(Bloomberg) -- HP Inc. was awarded $439 million in damages against Quanta Storage Inc. and its U.S. subsidiary after a federal judge tripled a jury’s 2019 award for damages caused by a widespread scheme to inflate the price of optical disk drives.
In October, a Houston jury ordered Quanta to pay HP $176 million in damages. U.S. District Judge David Hittner said Friday that Quanta hadn’t shown any reason why the jury’s findings should be set aside. He tripled the damages award, as authorized under antitrust law, to $528 million before deducting the $89 million in settlements paid by the other companies HP accused of participating in the price-fixing scheme.
Other disk-drive makers like Hitachi-LG, Sony and Panasonic settled with HP over the past decade. Only Taiwan-based Quanta chose to go to trial.

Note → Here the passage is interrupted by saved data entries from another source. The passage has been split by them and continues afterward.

-- ==== Sys2Proof/Certificates/Slice0/Obligations.lean ====
section
/-! DEFINITION. The statements about the machine, each a proposition of its own. -/

open Sys2Proof Sys2Proof.Machine Sys2Proof.Safety

/-! ### The block as a machine: the queue, steps, reset -/

/-- A step takes the command at the front of the queue and runs it on the rest of the queue. With no command waiting the block idles: the step
answers the same state (the model's choice, log entry 1). -/
def Obligations.StepRunsFrontCommand : Prop :=
  (∀ (c : Instr) (rest : List Instr) (d : Dev), step { pending := c :: rest, dev := d } = exec c { pending := rest, dev := d }) ∧
  (∀ d : Dev, step { pending := [], dev := d } = .next { pending := [], dev := d })

/-- No word spells a command, since the table gives no row any bits: decodeTableWord answers none for every word and withFetchWord leaves
the state. -/
def Obligations.NoWordSpellsACommand : Prop :=
  ∀ (n w : Nat) (s : State), decodeTableWord n w = none ∧ s.withFetchWord n w = s

/-- No command adds to the queue or takes from it: whenever exec answers a next state, the commands that wait are the same. -/
def Obligations.ExecKeepsTheQueue : Prop := ∀ (c : Instr) (s t : State), exec c s = .next t → t.pending = s.pending

/-- The state after reset is the one that POWER_UP and then PORESET_N bring about from Off: device state Standby, boot ROM in XO_CHECK, nothing
queued, table memory empty and so in canonical form, and the CTL_MAC addresses R55 gives for a UID of 0 (the model's choice of UID, log entry 5). -/
def Obligations.ResetState : Prop :=
  State.reset.pending = [] ∧ Inv State.reset ∧ State.reset.dev.pwr.dev = .standby ∧ State.reset.dev.img.boot = .xoCheck ∧
  State.reset.dev.tmem = [] ∧ State.reset.dev.counters = [] ∧ State.reset.dev.fget F.GLB_RESET.CAUSE [] = 0 ∧
  State.reset.dev.fget F.CTL_MAC.ADDR [0] = 0x020000000000 ∧ State.reset.dev.fget F.CTL_MAC.ADDR [1] = 0x060000000000 ∧
  State.reset.dev.fget F.CLK_DVFS.CUR [] = 5 ∧ State.reset.dev = (({} : Dev).powerUp).poresetN

/-- Every step keeps table memory in its canonical form: from every state in which no listed byte is 0 and the addresses rise strictly, a
step that answers a next state answers one in which that holds again. -/
def Obligations.StepKeepsTableMemoryCanonical : Prop := ∀ s t : State, Inv s → step s = .next t → Inv t

/-- Over every run, of any length and from any state, and so over every step: once a slot is revoked it stays revoked, once the deadbolt is blown
it stays blown, the rollback counter never falls, and slot keys, UID and crystal frequency never change, whatever the commands. -/
def Obligations.RunsOnlyBlowFuses : Prop :=
  ∀ (n : Nat) (s t : State), core.run n s = .next t → FusesGrow s.dev.fuses t.dev.fuses

/-- Once the deadbolt is blown, STORE_READBACK reads 0 in every data register and raises event 94, in Standby and in Active. -/
def Obligations.DeadboltClosesReadback : Prop :=
  ∀ (s : State) (w : Word) (k : Nat), s.dev.up = true → s.dev.fuses.deadbolt = true → w.getLsbD 63 = true → k < 8 →
    Does (.storeReadback w) s fun d => d.rget .IMG_RDBK_DATA [k] = 0 ∧ Happened d 94

/-! ### Registers, restarts and supplies (chapters 00 and 19) -/

/-- REGISTER_WRITE of an EVT_MASK register, a register of live RW fields: the field takes the low 32 bits, no other register changes, and
nothing is counted. BADLOG and Q fields have statements of their own. -/
def Obligations.RegisterWriteStores : Prop :=
  ∀ (s : State) (sq c a g : Nat) (v : Word), s.dev.up = true → regDecode a = some (.EVT_MASK, [g]) →
    Does (.registerWrite sq c a v) s fun d =>
      d.fget F.EVT_MASK.MASK [g] = v.toNat % 2 ^ 32 ∧ OnlyRegs [(.EVT_MASK, [g])] s.dev d ∧
      d.counters = s.dev.counters ∧ d.inForce = s.dev.inForce ∧ d.tmem = s.dev.tmem

/-- A write of a field of class Q that its block does not accept (here CYC_ANCHOR_SEC while the cycle is not STOPPED and nothing is being
loaded) is dropped: the register keeps its value, GLB_QVIOL records the address and the accessor when it was clear, and event 3 is raised. -/
def Obligations.QuiesceWriteDropped : Prop :=
  ∀ (s : State) (sq c a : Nat) (v : Word), s.dev.up = true → sq < 2 → c < 8 → regDecode a = some (.CYC_ANCHOR_SEC, []) → s.dev.cycState ≠ 0 →
    s.dev.img.boot ≠ .load → s.dev.role ≠ 1 → s.dev.fbit F.GLB_QVIOL.VALID [] = false → wbits v 47 0 ≠ s.dev.fget F.CYC_ANCHOR_SEC.SEC [] →
    Does (.registerWrite sq c a v) s fun d =>
      d.rget .CYC_ANCHOR_SEC [] = s.dev.rget .CYC_ANCHOR_SEC [] ∧ d.fbit F.GLB_QVIOL.VALID [] = true ∧
      d.fget F.GLB_QVIOL.SEQ [] = sq ∧ d.fget F.GLB_QVIOL.CONTEXT [] = c ∧ d.fget F.GLB_QVIOL.ADDR [] = RegName.addr .CYC_ANCHOR_SEC [] ∧
      Happened d 3

/-- B_FIELD_TAKES_EFFECT and QVIOL_CLEAR, in Standby and Active. The boundary of a register outside the learning settings: its values in force
become the values most recently written, no other register's pending values change, and nothing else changes. The clear: VALID and OVERRUN
read 0, and no other register changes. -/
def Obligations.BoundaryAndViolationClear : Prop :=
  (∀ (s : State) (a : Nat) (n : RegName) (ix : List Nat), s.dev.up = true → regDecode a = some (n, ix) → n.addr ix < 0x4000000000 →
    Does (.bFieldTakesEffect a) s fun d => d = s.dev.applyB n ix ∧ d.rforce n ix = s.dev.rget n ix) ∧
  (∀ s : State, s.dev.up = true →
    Does .qviolClear s fun d => d.fget F.GLB_QVIOL.VALID [] = 0 ∧ d.fget F.GLB_QVIOL.OVERRUN [] = 0 ∧
      d.fget F.GLB_QVIOL.ADDR [] = s.dev.fget F.GLB_QVIOL.ADDR [] ∧ OnlyRegs [(.GLB_QVIOL, [])] s.dev d ∧ d.cyc = s.dev.cyc ∧ d.counters = s.dev.counters)

/-- PORESET_N low for at least 1 µs with VDD_AON present is a cold restart: device time and fabric time return to 0, the counters are zeroed
under a new CNT_GEN, CAUSE reads 1 (0 where the release ends a power-up), ROLE is the strap, the stores and table memory are empty, and only
fuses and the milestone record survive. RESET_N low for at least 1 µs in Standby or Active is a warm restart: time, counters, CNT_GEN and
table memory are kept, CAUSE reads 2 and ROLE is the strap. A pulse below 100 ns changes nothing but the time. -/
def Obligations.ResetPins : Prop :=
  (∀ (s : State) (t w role : Nat), role < 4 → 1000 ≤ w → s.dev.pwr.supplies.contains .aon = true →
    Does (.poresetN t w role) s fun d =>
      d.now = 0 ∧ d.fab = 0 ∧ d.counters = [] ∧ d.cntGen = s.dev.freeCtr ∧ d.tmem = [] ∧ d.csq.store = [] ∧ d.prs.store = [] ∧ d.mat.store = [] ∧
      d.fuses = s.dev.fuses ∧ d.ageRec = s.dev.ageRec ∧ d.pwr.dev = .standby ∧
      d.fget F.GLB_RESET.CAUSE [] = (if s.dev.pwr.fresh then 0 else 1) ∧ d.fget F.GLB_PROFILE.ROLE [] = role) ∧
  (∀ (s : State) (t w role : Nat), role < 4 → 1000 ≤ w → s.dev.up = true → s.dev.pwr.fresh = false →
    Does (.resetN t w role false) s fun d =>
      d.now = max s.dev.now t ∧ d.counters = s.dev.counters ∧ d.cntGen = s.dev.cntGen ∧ d.tmem = s.dev.tmem ∧ d.pwr.dev = .standby ∧
      d.fget F.GLB_RESET.CAUSE [] = 2 ∧ d.fget F.GLB_PROFILE.ROLE [] = role) ∧
  (∀ (s : State) (t w role : Nat), w < 100 → s.dev.pwr.fresh = false →
    Does (.resetN t w role false) s fun d => d = s.dev.advanceTo t)

/-- SOFTWARE_RESTART by a running admin routine is a warm restart with CAUSE 3 that samples ROLE; table memory and the counters stay. POWER_UP
brings up every supply and samples ROLE. In Standby or Active the loss of VDD_AON takes the device to Off: registers, counters and table memory
are lost, fuses stay. In Rest, with every other rail gone, so does its removal. TEST_ACCESS_INSTRUCTION of a standard instruction selects it. -/
def Obligations.SupplyAndRestartCommands : Prop :=
  (∀ (s : State) (sq c role : Nat), role < 4 → s.dev.up = true → (s.dev.ctx sq c).running = true → 2 ≤ (s.dev.ctx sq c).priv →
    Does (.softwareRestart sq c role) s fun d =>
      d.now = s.dev.now ∧ d.counters = s.dev.counters ∧ d.tmem = s.dev.tmem ∧ d.pwr.dev = .standby ∧
      d.fget F.GLB_RESET.CAUSE [] = 3 ∧ d.fget F.GLB_PROFILE.ROLE [] = role) ∧
  (∀ (s : State) (t role : Nat), s.dev.pwr.dev ≠ .rest →
    Does (.powerUp t role) s fun d =>
      d.pwr.supplies = Supply.all ∧ d.pins.role = BitVec.ofNat 2 role ∧ d.regs = s.dev.regs ∧ d.tmem = s.dev.tmem) ∧
  (∀ (s : State) (t : Nat), s.dev.up = true → s.dev.pwr.supplies.contains .aon = true →
    Does (.supplyLoss t 0) s fun d =>
      d.pwr.dev = .off ∧ d.pwr.supplies = [] ∧ d.regs = [] ∧ d.counters = [] ∧ d.tmem = [] ∧ d.fuses = s.dev.fuses) ∧
  (∀ (s : State) (t : Nat), s.dev.pwr.dev = .rest → s.dev.pwr.supplies = [.aon] →
    Does (.supplyRemoval t 0) s fun d => d.pwr.dev = .off ∧ d.pwr.supplies = [] ∧ d.regs = [] ∧ d.tmem = [] ∧ d.fuses = s.dev.fuses) ∧
  (∀ (s : State) (k : Nat), k < 3 →
    Does (.testAccessInstruction k) s fun d => d = { s.dev with pins := { s.dev.pins with jtag := k } })

/-! ### Fabric time and the cycle (chapter 02) -/

/-- READ_TIM_NOW_SEC puts SEC into G[rd] of the reading context and latches NS and FRAC of that instant for it; READ_CYC_NOW_NUM puts the cycle
number there and latches phase, with bit 32 set (and phase 0) while phase is invalid. Neither changes another context or anything else. -/
def Obligations.ClockReadsLatch : Prop :=
  (∀ (s : State) (sq c rd : Nat), s.dev.up = true →
    Does (.readTimNowSec sq c rd) s fun d =>
      d = s.dev.ctxMod sq c fun x => { x with g := x.g.set rd (BitVec.ofNat 64 (tSec s.dev.fab)),
                                              nsf := BitVec.ofNat 64 (tNs s.dev.fab * 2 ^ 16 + tFrac s.dev.fab) }) ∧
  (∀ (s : State) (sq c rd : Nat), s.dev.up = true → s.dev.phaseValid = true →
    Does (.readCycNowNum sq c rd) s fun d =>
      d = s.dev.ctxMod sq c fun x => { x with g := x.g.set rd (BitVec.ofNat 64 s.dev.cycNum), phase := BitVec.ofNat 64 s.dev.phase }) ∧
  (∀ (s : State) (sq c rd : Nat), s.dev.up = true → s.dev.phaseValid = false →
    Does (.readCycNowNum sq c rd) s fun d =>
      d = s.dev.ctxMod sq c fun x => { x with g := x.g.set rd (BitVec.ofNat 64 s.dev.cyc.num), phase := BitVec.ofNat 64 (2 ^ 32) })
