theorem KeepsLayout.raise (d : Dev) (id arg unit : Nat) (hid : id < 1536) : KeepsLayout d (d.raise id arg unit) := by
  unfold Dev.raise Dev.raiseSev
  extract_lets full e
  have he : KeepsLayout d e := raiseOne d id _ _ unit hid
  split
  · exact he
  · exact he.trans (foldl_keeps KeepsLayout refl (fun _ _ _ => trans) _ (fun d i => raiseOne d _ _ _ _ (by decide)) full e)

/-- The record of a dropped quiesce field (R11, R24). -/
theorem KeepsLayout.qviol (d : Dev) (a sq c : Nat) : KeepsLayout d (d.qviol a sq c) := by
  have hlog : OffLayout (RegName.addr .GLB_QVIOL []) := by unfold OffLayout; decide
  unfold Dev.qviol
  extract_lets e
  have he : KeepsLayout d e := by
    simp only [e]
    split
    · exact fset d _ _ _ hlog
    · exact (((fset d _ _ _ hlog).trans (fset _ _ _ _ hlog)).trans (fset _ _ _ _ hlog)).trans (fset _ _ _ _ hlog)
  exact he.trans (raise e _ _ _ (by decide))

theorem KeepsLayout.storeReg (d : Dev) (sq c : Nat) (n : RegName) (ix : List Nat) (v m : Word) (ha : OffLayout (n.addr ix)) :
    KeepsLayout d (d.storeReg sq c n ix v m) := by
  unfold Dev.storeReg
  extract_lets ok e
  have he : KeepsLayout d e := by
    obtain ⟨l, hl⟩ := d.storeFields_eq n ix v m
    have hforce : KeepsLayout d { d with inForce := l } := ⟨rfl, fun _ _ _ _ => rfl, rfl, rfl, rfl⟩
    simp only [e, hl]
    exact hforce.trans (rset _ _ _ _ ha)
  split
  · exact he
  · exact he.trans (qviol e _ _ _)

theorem KeepsLayout.showBuf (d : Dev) : KeepsLayout d d.showBuf := fset d _ _ _ (by unfold OffLayout; decide)

theorem offLayout_bufCtl : OffLayout (RegName.addr .BUF_CTL []) := by unfold OffLayout; decide

theorem offLayout_bufPort {p : Nat} (hp : p < 1024) : OffLayout (RegName.addr .BUF_PORT [p]) := by
  rw [bufPort_addr]; unfold OffLayout; omega

theorem KeepsLayout.showBufPort (d : Dev) {p : Nat} (hp : p < 1024) : KeepsLayout d (d.showBufPort p) := fset d _ _ _ (offLayout_bufPort hp)

/-- The release of a HOLD changes neither the sizes nor the reserve. -/
theorem KeepsLayout.holdRelease (d : Dev) {p : Nat} (hp : p ≤ 1024) : KeepsLayout d (d.holdRelease p) := by
  unfold Dev.holdRelease
  split
  · split
    · exact (fset d _ _ _ offLayout_bufCtl).trans (showBuf _)
    · have hport : p < 1024 := by omega
      exact (fset d _ _ _ (offLayout_bufPort hport)).trans (showBufPort _ hport)
  · exact (fset d _ _ _ (by unfold OffLayout; decide)).trans (raise _ _ _ _ (by decide))

end Sys2Proof.Machine
end

section
/-! SUPPORT. The release of a HOLD of the buffer (R202): what it does where the layout fits and where it does not, by command and by register
write. -/

namespace Sys2Proof.Safety

open Sys2Proof.Machine

/-- The cells that R202 adds up: the reserve, the headroom pool and the four service pools. -/
def layoutCells (d : Dev) : Nat :=
  d.reserve + d.fget F.BUF_HDRM.SIZE [] +
    (d.fget F.BUF_SP.SIZE [0] + d.fget F.BUF_SP.SIZE [1] + d.fget F.BUF_SP.SIZE [2] + d.fget F.BUF_SP.SIZE [3])

theorem layoutOk_iff (d : Dev) : d.layoutOk = true ↔ layoutCells d ≤ 1310720 - 8192 := by
  rw [Dev.layoutOk, decide_eq_true_iff, layoutCells, cellTotal]
  simp [List.range_succ, Nat.add_assoc]

theorem layoutOk_eq_false_iff (d : Dev) : d.layoutOk = false ↔ 1310720 - 8192 < layoutCells d := by
  rw [← Bool.not_eq_true, layoutOk_iff, Nat.not_le]

section
variable {d : Dev} {p : Nat}
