-- ==== Sys2Proof/Certificates/Slice0/Obligations.lean ====
section
/-! DEFINITION. The statements for the provers, in the terms of Safety.lean. -/

open Sys2Proof Sys2Proof.Machine

/-- Decode and encode agree, from the instruction (30_encoding.md R91, R92, R95). -/
def Obligations.EncodeThenDecode : Prop :=
  ∀ i : Instr, decode (encode i) = .ok i

/-- Decode and encode agree, from the word (30_encoding.md R90 to R92, R95). -/
def Obligations.DecodeThenEncode : Prop :=
  ∀ (w : Half) (i : Instr), decode w = .ok i → encode i = w

/-- What the decoder rejects (30_encoding.md R95 to R97). -/
def Obligations.ReservedWords : Prop :=
  (∀ w : Half, (∀ r ∈ opcodeRows, w &&& r.mask ≠ r.bits) ↔ decode w = .error (.reservedWord w)) ∧
  (∀ x : BitVec 12, ∀ r ∈ opcodeRows, (0b1111#4 ++ x) &&& r.mask ≠ r.bits) ∧
  (∀ n : BitVec 4, ∀ low ∈ [0b11000011#8, 0b10010011#8, 0b10100011#8, 0b10110011#8],
    decode (0b0000#4 ++ n ++ low) = .error (.reservedWord (0b0000#4 ++ n ++ low)))

/-- The rows of the opcode table exclude each other (30_encoding.md R95, 95_test_vectors.md section 5). -/
def Obligations.OneRowPerWord : Prop :=
  ∀ (w : Half), ∀ r ∈ opcodeRows, ∀ q ∈ opcodeRows, w &&& r.mask = r.bits → w &&& q.mask = q.bits → r = q

/-- Words printed in the examples of the instruction rules. -/
def Obligations.SampleWords : Prop :=
  decode 0xE022 = .ok (.movImm 34 0) ∧ decode 0x9103 = .ok (.movWPc 3 1) ∧ decode 0x1F12 = .ok (.movLStoreDisp 1 2 15) ∧
  decode 0x2F86 = .ok (.movLStoreDec 8 15) ∧ decode 0x310C = .ok (.add 0 1) ∧ decode 0x3104 = .ok (.div1 0 1) ∧
  decode 0x454F = .ok (.macW 4 5) ∧ decode 0x054F = .ok (.macL 4 5) ∧ decode 0xCF80 = .ok (.orB 0x80) ∧
  decode 0x411B = .ok (.tasB 1) ∧ decode 0x4028 = .ok (.shll16 0) ∧ decode 0x421C = .ok (.shad 1 2) ∧
  decode 0xA010 = .ok (.bra 0x010) ∧ decode 0x400B = .ok (.jsr 0) ∧ decode 0x41AE = .ok (.ldcBank 1 2) ∧
  decode 0x4F22 = .ok (.stsLPr 15) ∧ decode 0xC320 = .ok (.trapa 0x20) ∧ decode 0x002B = .ok .rte

/-- A step fetches at pc and executes (20_memory.md R62, 44_branch.md R260, 60_exceptions.md R380). -/
def Obligations.StepRunsDecoded : Prop :=
  ∀ (s : State) (w : Half) (i : Instr), s.Fetches w → decode w = .ok i → step s = exec i s

/-- Reserved encodings (30_encoding.md R96); of the two ways R96 allows, the machine takes the exception (log 24). -/
def Obligations.UndefinedWordRaises : Prop :=
  ∀ (s : State) (w : Half), s.Fetches w → (∀ r ∈ opcodeRows, w &&& r.mask ≠ r.bits) →
    step s = .next (s.takeExc (if s.slot = none then .reservedInstruction else .illegalSlot)) ∧
    (s.takeExc (if s.slot = none then .reservedInstruction else .illegalSlot)).expevt =
      (if s.slot = none then 0x180 else 0x1A0)

/-- What stops a fetch (20_memory.md R62, R63, R71, R72, 60_exceptions.md R361; the stops are logs 3, 12 and 13). -/
def Obligations.FetchStops : Prop :=
  ∀ s : State, s.Undisturbed →
    (s.BadAddress 2 s.pc → step s = .next (s.takeExc (.addressError .fetch s.pc))) ∧
    (¬ s.BadAddress 2 s.pc → 0xE0000000 ≤ s.pc.toNat → step s = .refused (.p4Access s.pc)) ∧
    (s.MayAccess 2 s.pc → (∃ a ∈ span (place s.pc) 2, a ∈ s.storedTo ∨ a ∈ s.shared) →
      ∃ a ∈ span (place s.pc) 2, (a ∈ s.storedTo ∨ a ∈ s.shared) ∧ step s = .refused (.storedText a)) ∧
    (s.MayAccess 2 s.pc → (∀ a ∈ span (place s.pc) 2, a ∉ s.storedTo ∧ a ∉ s.shared) →
      (∃ a ∈ span (place s.pc) 2, s.mem.read a = none) →
      ∃ a ∈ span (place s.pc) 2, s.mem.read a = none ∧ step s = .fault (.unwrittenMemory a))

/-- All the stops of the machine (10_state.md R45, 20_memory.md R66, R71 to R73, 41_arithmetic.md R186, R195, R196,
70_reset_and_hazards.md R427; logs 3 and 8 to 13 say that they are stops). -/
def Obligations.StepStopsOnlySo : Prop :=
  ∀ s : State,
    (∀ f, step s = .fault f → ∃ a, f = .unwrittenMemory a ∧ s.mem.read a = none ∧ a ∉ s.shared) ∧
    (∀ r, step s = .refused r →
      (∃ a, r = .p4Access a ∧ 0xE0000000 ≤ a.toNat ∧ s.privileged = true) ∨
      (∃ a, r = .storedText a ∧ (a ∈ s.storedTo ∨ a ∈ s.shared)) ∨
      (r = .slotPcRelative s.pc ∧ s.slot ≠ none) ∨
      (r = .tlbWrite ∧ s.privileged = true) ∨
      (∃ n w, r = .sameRegister n ∧ s.Fetches w ∧ decode w ∈ [.ok (.div1 n n), .ok (.macL n n), .ok (.macW n n)]))

/-- Sleep (45_system_control.md R312, 60_exceptions.md R380, R395). That a step which nothing wakes answers the same state is
the model's choice, log 19: decision D18 also ends the run there. -/
def Obligations.SleepHolds : Prop :=
  ∀ s : State, s.asleep = true → s.resetPin = none →
    (s.slot ≠ none ∨ s.blocked = true ∨ (s.nmi = false ∧ s.level.val ≤ s.maskLevel)) → step s = .next s

/-- The values of 10_state.md R44 that the spec states. -/
def Obligations.ResetState : Prop :=
  State.reset.pc = 0xA0000000 ∧ State.reset.privileged = true ∧ State.reset.rb = true ∧ State.reset.blocked = true ∧
  State.reset.maskLevel = 15 ∧ State.reset.sr &&& 0x8FFFFC0C = 0 ∧ State.reset.vbr = 0 ∧ State.reset.expevt = 0x000 ∧
  State.reset.slot = none ∧ State.reset.asleep = false

/-- Reset (70_reset_and_hazards.md R410). -/
def Obligations.ResetRequest : Prop :=
  ∀ (s : State) (k : ResetKind), s.resetPin = some k →
    ∃ t, step s = .next t ∧ ResetDone s t (match k with | .powerOn => 0x000 | .manual => 0x020)

/-- Exceptions while BL = 1 (60_exceptions.md R372 (c), decision D15; log 16). -/
def Obligations.BlockedExceptionResets : Prop :=
  ∀ s : State, s.blocked = true →
    (∀ a, ResetDone s (s.takeExc (.addressError .fetch a)) 0x0E0) ∧
    (∀ a, ResetDone s (s.takeExc (.addressError .read a)) 0x0E0) ∧
    (∀ a, ResetDone s (s.takeExc (.addressError .write a)) 0x100) ∧
    (∀ imm, ResetDone s (s.takeExc (.trap imm)) 0x160) ∧
    ResetDone s (s.takeExc .reservedInstruction) 0x180 ∧
    ResetDone s (s.takeExc .illegalSlot) 0x1A0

Andrew Lusby, an attorney for Quanta, said Friday the company was not commenting at this time on the tripled damages.
The company had argued to Hittner that tripling damages would violate constitutional prohibitions on excessive punitive damages. But the judge rejected that argument, pointing out that antitrust law allows for tripling awards as compensatory rather than punitive damages.
“HP hopes this judgment sends a powerful message to suppliers all over the world that there are significant consequences when you violate US antitrust laws,” Alex B. Roberts, HP’s lawyer, said in an email after Hittner ruled.
The case is Hewlett-Packard Co. v Quanta Storage, 4:18-762, U.S. District Court, Southern District of Texas (Houston).